● **Task**
Which of the lines in the data mention the string "slotVopNeg"? List them all.

● **Input**
-- ==== Sys2Proof/Laws/EvolveTileVec.lean ====
section
/-! SUPPORT. What the operations of Machine/TileVec.lean keep. -/

set_option Elab.async false
set_option linter.unusedSimpArgs false

namespace Sys2Proof.Machine

open Sys2Proof

theorem evolves_vecWrite {o0 : State} (s : State) (t : Nat) (v : VecOp) (sh : VecShape) (src : Nat → List Nat) (rows : List VecRow)  (hev : Evolves o0 s) :
    Evolves o0 (Sys2Proof.Machine.State.vecWrite s t v sh src rows) := by
  unfold Sys2Proof.Machine.State.vecWrite
  repeat' (first | intro _ | with_reducible assumption | with_reducible refine EvolvesSnd.out ?_ | with_reducible refine EvolvesFst.out ?_ | with_reducible refine EvolvesTrd.out ?_ | with_reducible apply evolves_updTile | with_reducible apply evolves_countEvent | with_reducible apply evolves_writeRow | with_reducible apply evolves_movePoison | with_reducible apply evolves_forEach | with_reducible apply evolves_foldl | with_reducible apply evolves_foldl_snd | with_reducible apply evolves_foldl_fst | with_reducible apply evolves_ite | with_reducible apply evolves_ite_snd | with_reducible apply evolves_ite_fst | with_reducible apply evolves_now | with_reducible refine evolves_getD (fun t ht => ?_) ?_ | (with_reducible refine evolves_id ?_; simp only [↓evolves_mk_iff]) | split | with_reducible apply evolvesSnd_mk | with_reducible apply evolvesFst_mk | with_reducible apply evolvesTrd_mk | (refine evolves_snd_eq (by with_reducible assumption) ?_) | (refine evolves_fst_eq (by with_reducible assumption) ?_) | (refine evolves_trd_eq (by with_reducible assumption) ?_))

theorem evolves_laneEff {o0 : State} (v : VecOp) (sh : VecShape) (more : List Nat) (f : Tile → Nat → Nat → Nat → Conv) (s : State) (t : Nat)  (hev : Evolves o0 s) :
    Evolves o0 (Sys2Proof.Machine.laneEff v sh more f s t) := by
  unfold Sys2Proof.Machine.laneEff
  repeat' (first | intro _ | with_reducible assumption | with_reducible refine EvolvesSnd.out ?_ | with_reducible refine EvolvesFst.out ?_ | with_reducible refine EvolvesTrd.out ?_ | with_reducible apply evolves_vecWrite | with_reducible apply evolves_forEach | with_reducible apply evolves_foldl | with_reducible apply evolves_foldl_snd | with_reducible apply evolves_foldl_fst | with_reducible apply evolves_ite | with_reducible apply evolves_ite_snd | with_reducible apply evolves_ite_fst | with_reducible apply evolves_now | with_reducible refine evolves_getD (fun t ht => ?_) ?_ | (with_reducible refine evolves_id ?_; simp only [↓evolves_mk_iff]) | split | with_reducible apply evolvesSnd_mk | with_reducible apply evolvesFst_mk | with_reducible apply evolvesTrd_mk | (refine evolves_snd_eq (by with_reducible assumption) ?_) | (refine evolves_fst_eq (by with_reducible assumption) ?_) | (refine evolves_trd_eq (by with_reducible assumption) ?_))

theorem slotEvolves_laneSlot (v : VecOp) (sh : VecShape) (f : Tile → Nat → Nat → Nat → Conv) : SlotEvolves (Sys2Proof.Machine.laneSlot v sh f) := by
  intro o u t hev
  unfold Sys2Proof.Machine.laneSlot
  dsimp only [mkSlot]
  repeat' (first | intro _ | with_reducible assumption | with_reducible refine EvolvesSnd.out ?_ | with_reducible refine EvolvesFst.out ?_ | with_reducible refine EvolvesTrd.out ?_ | with_reducible apply evolves_laneEff | with_reducible apply evolves_forEach | with_reducible apply evolves_foldl | with_reducible apply evolves_foldl_snd | with_reducible apply evolves_foldl_fst | with_reducible apply evolves_ite | with_reducible apply evolves_ite_snd | with_reducible apply evolves_ite_fst | with_reducible apply evolves_now | with_reducible refine evolves_getD (fun t ht => ?_) ?_ | (with_reducible refine evolves_id ?_; simp only [↓evolves_mk_iff]) | split | with_reducible apply evolvesSnd_mk | with_reducible apply evolvesFst_mk | with_reducible apply evolvesTrd_mk | (refine evolves_snd_eq (by with_reducible assumption) ?_) | (refine evolves_fst_eq (by with_reducible assumption) ?_) | (refine evolves_trd_eq (by with_reducible assumption) ?_))

theorem slotEvolves_slotVopMov (v : VecOp) : SlotEvolves (Sys2Proof.Machine.slotVopMov v) := by
  intro o u t hev
  unfold Sys2Proof.Machine.slotVopMov
  first | exact slotEvolves_laneSlot _ _ _ _ _ _ hev

theorem slotEvolves_slotVopAdd (v : VecOp) : SlotEvolves (Sys2Proof.Machine.slotVopAdd v) := by
  intro o u t hev
  unfold Sys2Proof.Machine.slotVopAdd
  first | exact slotEvolves_laneSlot _ _ _ _ _ _ hev

theorem slotEvolves_slotVopSub (v : VecOp) : SlotEvolves (Sys2Proof.Machine.slotVopSub v) := by
  intro o u t hev
  unfold Sys2Proof.Machine.slotVopSub
  first | exact slotEvolves_laneSlot _ _ _ _ _ _ hev

theorem slotEvolves_slotVopMul (v : VecOp) : SlotEvolves (Sys2Proof.Machine.slotVopMul v) := by
  intro o u t hev
  unfold Sys2Proof.Machine.slotVopMul
  first | exact slotEvolves_laneSlot _ _ _ _ _ _ hev

theorem slotEvolves_slotVopMax (v : VecOp) : SlotEvolves (Sys2Proof.Machine.slotVopMax v) := by
  intro o u t hev
  unfold Sys2Proof.Machine.slotVopMax
  first | exact slotEvolves_laneSlot _ _ _ _ _ _ hev

theorem slotEvolves_slotVopMin (v : VecOp) : SlotEvolves (Sys2Proof.Machine.slotVopMin v) := by
  intro o u t hev
  unfold Sys2Proof.Machine.slotVopMin
  first | exact slotEvolves_laneSlot _ _ _ _ _ _ hev

theorem slotEvolves_slotVopAbs (v : VecOp) : SlotEvolves (Sys2Proof.Machine.slotVopAbs v) := by
  intro o u t hev
  unfold Sys2Proof.Machine.slotVopAbs
  first | exact slotEvolves_laneSlot _ _ _ _ _ _ hev

theorem slotEvolves_slotVopNeg (v : VecOp) : SlotEvolves (Sys2Proof.Machine.slotVopNeg v) := by
  intro o u t hev
  unfold Sys2Proof.Machine.slotVopNeg
  first | exact slotEvolves_laneSlot _ _ _ _ _ _ hev

theorem slotEvolves_slotVopRelu (v : VecOp) : SlotEvolves (Sys2Proof.Machine.slotVopRelu v) := by
  intro o u t hev
  unfold Sys2Proof.Machine.slotVopRelu
  first | exact slotEvolves_laneSlot _ _ _ _ _ _ hev

theorem slotEvolves_slotVopRcp (v : VecOp) : SlotEvolves (Sys2Proof.Machine.slotVopRcp v) := by
  intro o u t hev
  unfold Sys2Proof.Machine.slotVopRcp
  first | exact slotEvolves_laneSlot _ _ _ _ _ _ hev

theorem slotEvolves_slotVopRsqrt (v : VecOp) : SlotEvolves (Sys2Proof.Machine.slotVopRsqrt v) := by
  intro o u t hev
  unfold Sys2Proof.Machine.slotVopRsqrt
  first | exact slotEvolves_laneSlot _ _ _ _ _ _ hev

● **Task answer**
theorem slotEvolves_slotVopNeg (v : VecOp) : SlotEvolves (Sys2Proof.Machine.slotVopNeg v) := by
  unfold Sys2Proof.Machine.slotVopNeg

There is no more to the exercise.